Ситуация в Беларуси по-прежнему в центре внимания аудитории всего постсоветского пространства. В день рождения Александра Лукашенко Минск снова митинговал. В какой-то момент девушки в национальной одежде выкатили перед президентским дворцом тыквы — по старинным белорусским традициям, так отказывали пришедшим сватам. В оценках экспертов уже чувствуется «день сурка»: одни привычно восторгаются мирным характером и «организованностью» белорусского протеста и активностью женщин и девушек, обещая что вот еще немного — и Лукашенко придется бежать из Минска, как некогда Януковичу из Киева, другие так же привычно отмечают, что одних митингов для смены власти недостаточно, третьи рассуждают о «новом майдане» и не сомневаются, что еще немного — и Лукашенко «задавит» протесты…

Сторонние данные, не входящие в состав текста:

-- ==== Sys2Proof/Laws/FrameBase.lean ====
section
/-! SUPPORT. FrameBase.lean: what setting a register field does to the stores, and how frames pass through conditionals and folds. -/

namespace Sys2Proof.Machine

set_option Elab.async false

/-! ### Sparse arrays -/

theorem sparseGet_erase {α : Type} (d : α) (m : Sparse α) (k j : Nat) (h : k ≠ j) :
    sparseGet d (sparseErase m k) j = sparseGet d m j := by
  induction m with
  | nil => rfl
  | cons p t ih =>
    obtain ⟨n, v⟩ := p
    by_cases hn : n = k
    · subst hn; simp [sparseErase, sparseGet, ih, h]
    · simp [sparseErase, sparseGet, hn, ih]

theorem sparseGet_erase_self {α : Type} (d : α) (m : Sparse α) (k : Nat) : sparseGet d (sparseErase m k) k = d := by
  induction m with
  | nil => rfl
  | cons p t ih =>
    obtain ⟨n, v⟩ := p
    by_cases hn : n = k
    · simp [sparseErase, hn, ih]
    · simp [sparseErase, sparseGet, hn, ih]

theorem sparseGet_insert {α : Type} (d : α) (m : Sparse α) (k j : Nat) (v : α) (h : k ≠ j) :
    sparseGet d (sparseInsert k v m) j = sparseGet d m j := by
  induction m with
  | nil => simp [sparseInsert, sparseGet, h]
  | cons p t ih =>
    obtain ⟨n, w⟩ := p
    simp only [sparseInsert]
    split
    · simp [sparseGet, h]
    · simp [sparseGet, ih]

theorem sparseGet_insert_self {α : Type} (d : α) (m : Sparse α) (k : Nat) (v : α) (hm : ∀ p ∈ m, p.1 ≠ k) :
    sparseGet d (sparseInsert k v m) k = v := by
  induction m with
  | nil => simp [sparseInsert, sparseGet]
  | cons p t ih =>
    obtain ⟨n, w⟩ := p
    have hn : n ≠ k := hm _ List.mem_cons_self
    simp only [sparseInsert]
    split
    · simp [sparseGet]
    · simp [sparseGet, hn, ih (fun q hq => hm q (List.mem_cons_of_mem _ hq))]

theorem mem_sparseErase {α : Type} (m : Sparse α) (k : Nat) : ∀ p ∈ sparseErase m k, p.1 ≠ k := by
  induction m with
  | nil => simp [sparseErase]
  | cons p t ih =>
    obtain ⟨n, v⟩ := p
    by_cases hn : n = k
    · simpa [sparseErase, hn] using ih
    · simpa [sparseErase, hn] using ih

/-- Read after write: the value written. -/
@[simp] theorem sparseGet_set_self {α : Type} [DecidableEq α] (d : α) (m : Sparse α) (k : Nat) (v : α) :
    sparseGet d (sparseSet d m k v) k = v := by
  unfold sparseSet
  split
  · next h => rw [h, sparseGet_erase_self]
  · exact sparseGet_insert_self d _ k v (mem_sparseErase m k)

/-- A write leaves every other key alone. -/
theorem sparseGet_set_ne {α : Type} [DecidableEq α] (d : α) (m : Sparse α) (k j : Nat) (v : α) (h : k ≠ j) :
    sparseGet d (sparseSet d m k v) j = sparseGet d m j := by
  unfold sparseSet
  split
  · exact sparseGet_erase d m k j h
  · rw [sparseGet_insert d _ k j v h, sparseGet_erase d m k j h]

theorem sparseSorted_erase {α : Type} (m : Sparse α) (k lo : Nat) (h : sparseSorted lo m = true) :
    sparseSorted lo (sparseErase m k) = true := by
  induction m generalizing lo with
  | nil => rfl
  | cons p t ih =>
    obtain ⟨n, v⟩ := p
    simp only [sparseSorted, Bool.and_eq_true, decide_eq_true_eq] at h
    by_cases hn : n = k
    · simp only [sparseErase, hn, if_true]
      refine ih lo ?_
      exact sparseSorted_mono h.2 (by omega)
    · simp [sparseErase, sparseSorted, hn, h.1, ih _ h.2]
where
  sparseSorted_mono {α : Type} {m : Sparse α} {a b : Nat} (h : sparseSorted a m = true) (hab : b ≤ a) :
      sparseSorted b m = true := by
    cases m with
    | nil => rfl
    | cons p t =>
      obtain ⟨n, v⟩ := p
      simp only [sparseSorted, Bool.and_eq_true, decide_eq_true_eq] at h ⊢
      exact ⟨by omega, h.2⟩

theorem sparseSorted_insert {α : Type} (m : Sparse α) (k lo : Nat) (v : α) (h : sparseSorted lo m = true) (hk : lo ≤ k)
    (hm : ∀ p ∈ m, p.1 ≠ k) : sparseSorted lo (sparseInsert k v m) = true := by
  induction m generalizing lo with
  | nil => simp [sparseInsert, sparseSorted, hk]
  | cons p t ih =>
    obtain ⟨n, w⟩ := p
    have hn : n ≠ k := hm _ List.mem_cons_self
    simp only [sparseSorted, Bool.and_eq_true, decide_eq_true_eq] at h
    simp only [sparseInsert]
    split
    · next hlt => simp [sparseSorted, hk, h.2]; omega
    · next hlt =>
      simp only [sparseSorted, Bool.and_eq_true, decide_eq_true_eq]
      exact ⟨h.1, ih (n + 1) h.2 (by omega) (fun q hq => hm q (List.mem_cons_of_mem _ hq))⟩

Но при этом чаще всего «за кадром» остается нечто очень важное — социально-экономическая составляющая белорусских протестов. Или, если угодно, проблема «ржавого пояса».
Поясним. Выражение «ржавый пояс» родом из США. Северо-западные штаты, полосу от Нью-Йорка до Чикаго, в свое время называли «фабричным» или «стальным поясом» — здесь были сосредоточены предприятия американской тяжелой индустрии, прежде всего сталелитейной промышленности. Но затем, когда в эпоху деиндустриализации эти предприятия стали приходить в упадок, «стальной пояс» переименовали в «ржавый».

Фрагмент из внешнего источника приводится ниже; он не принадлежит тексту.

-- ==== Sys2Proof/Laws/FrameFlags.lean ====
section
/-! SUPPORT. FrameFlags.lean: for each operation of Machine/Flags.lean, the parts of State that it leaves alone and the register
fields outside which it changes none. -/

set_option linter.unusedSimpArgs false

namespace Sys2Proof.Machine

set_option Elab.async false
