-- ==== Sys2Proof/Laws/FrameGallery.lean ====
section
/-! SUPPORT. FrameGallery.lean: for each operation of Machine/Gallery.lean, the parts of State that it leaves alone and the register
fields outside which it changes none. -/

set_option linter.unusedSimpArgs false

namespace Sys2Proof.Machine

set_option Elab.async false
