-- ==== Sys2Proof/Laws/FrameTatex.lean ====
section
/-! SUPPORT. FrameTatex.lean: for each operation of Machine/Tatex.lean, the parts of State that it leaves alone and the register
fields outside which it changes none. -/

set_option linter.unusedSimpArgs false

namespace Sys2Proof.Machine

set_option Elab.async false
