-- ==== Sys2Proof/Laws/FramePorts.lean ====
section
/-! SUPPORT. FramePorts.lean: for each operation of Machine/Ports.lean, the parts of State that it leaves alone and the register
fields outside which it changes none. -/

set_option linter.unusedSimpArgs false

namespace Sys2Proof.Machine

set_option Elab.async false
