-- ==== Sys2Proof/Laws/FrameBoot.lean ====
section
/-! SUPPORT. FrameBoot.lean: for each operation of Machine/Boot.lean, the parts of State that it leaves alone and the register
fields outside which it changes none. -/

set_option linter.unusedSimpArgs false

namespace Sys2Proof.Machine

set_option Elab.async false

Свой «ржавый пояс» есть и у многих республик бывшего СССР. Где тоже разоряются и закрываются заводы, составлявшие нередко фундамент и гордость местной индустрии.
Приверженцы, как их иронично называют в соцсетях, «секты вкусного пломбира» не любят признавать этого вслух, но «промышленный упадок» в странах бывшего СССР, включая, кстати, и Россию, возник не без причин и уж точно не потому, что все руководители оказались сплошь «вредителями» и «агентами мировой буржуазии». Просто формировалась советская индустрия в рамках «закрытого» рынка, а значит, в отсутствии многих сильных конкурентов. И когда «железный занавес» рухнул, выяснилось, что продукция многих советских предприятий попросту неконкурентоспособна.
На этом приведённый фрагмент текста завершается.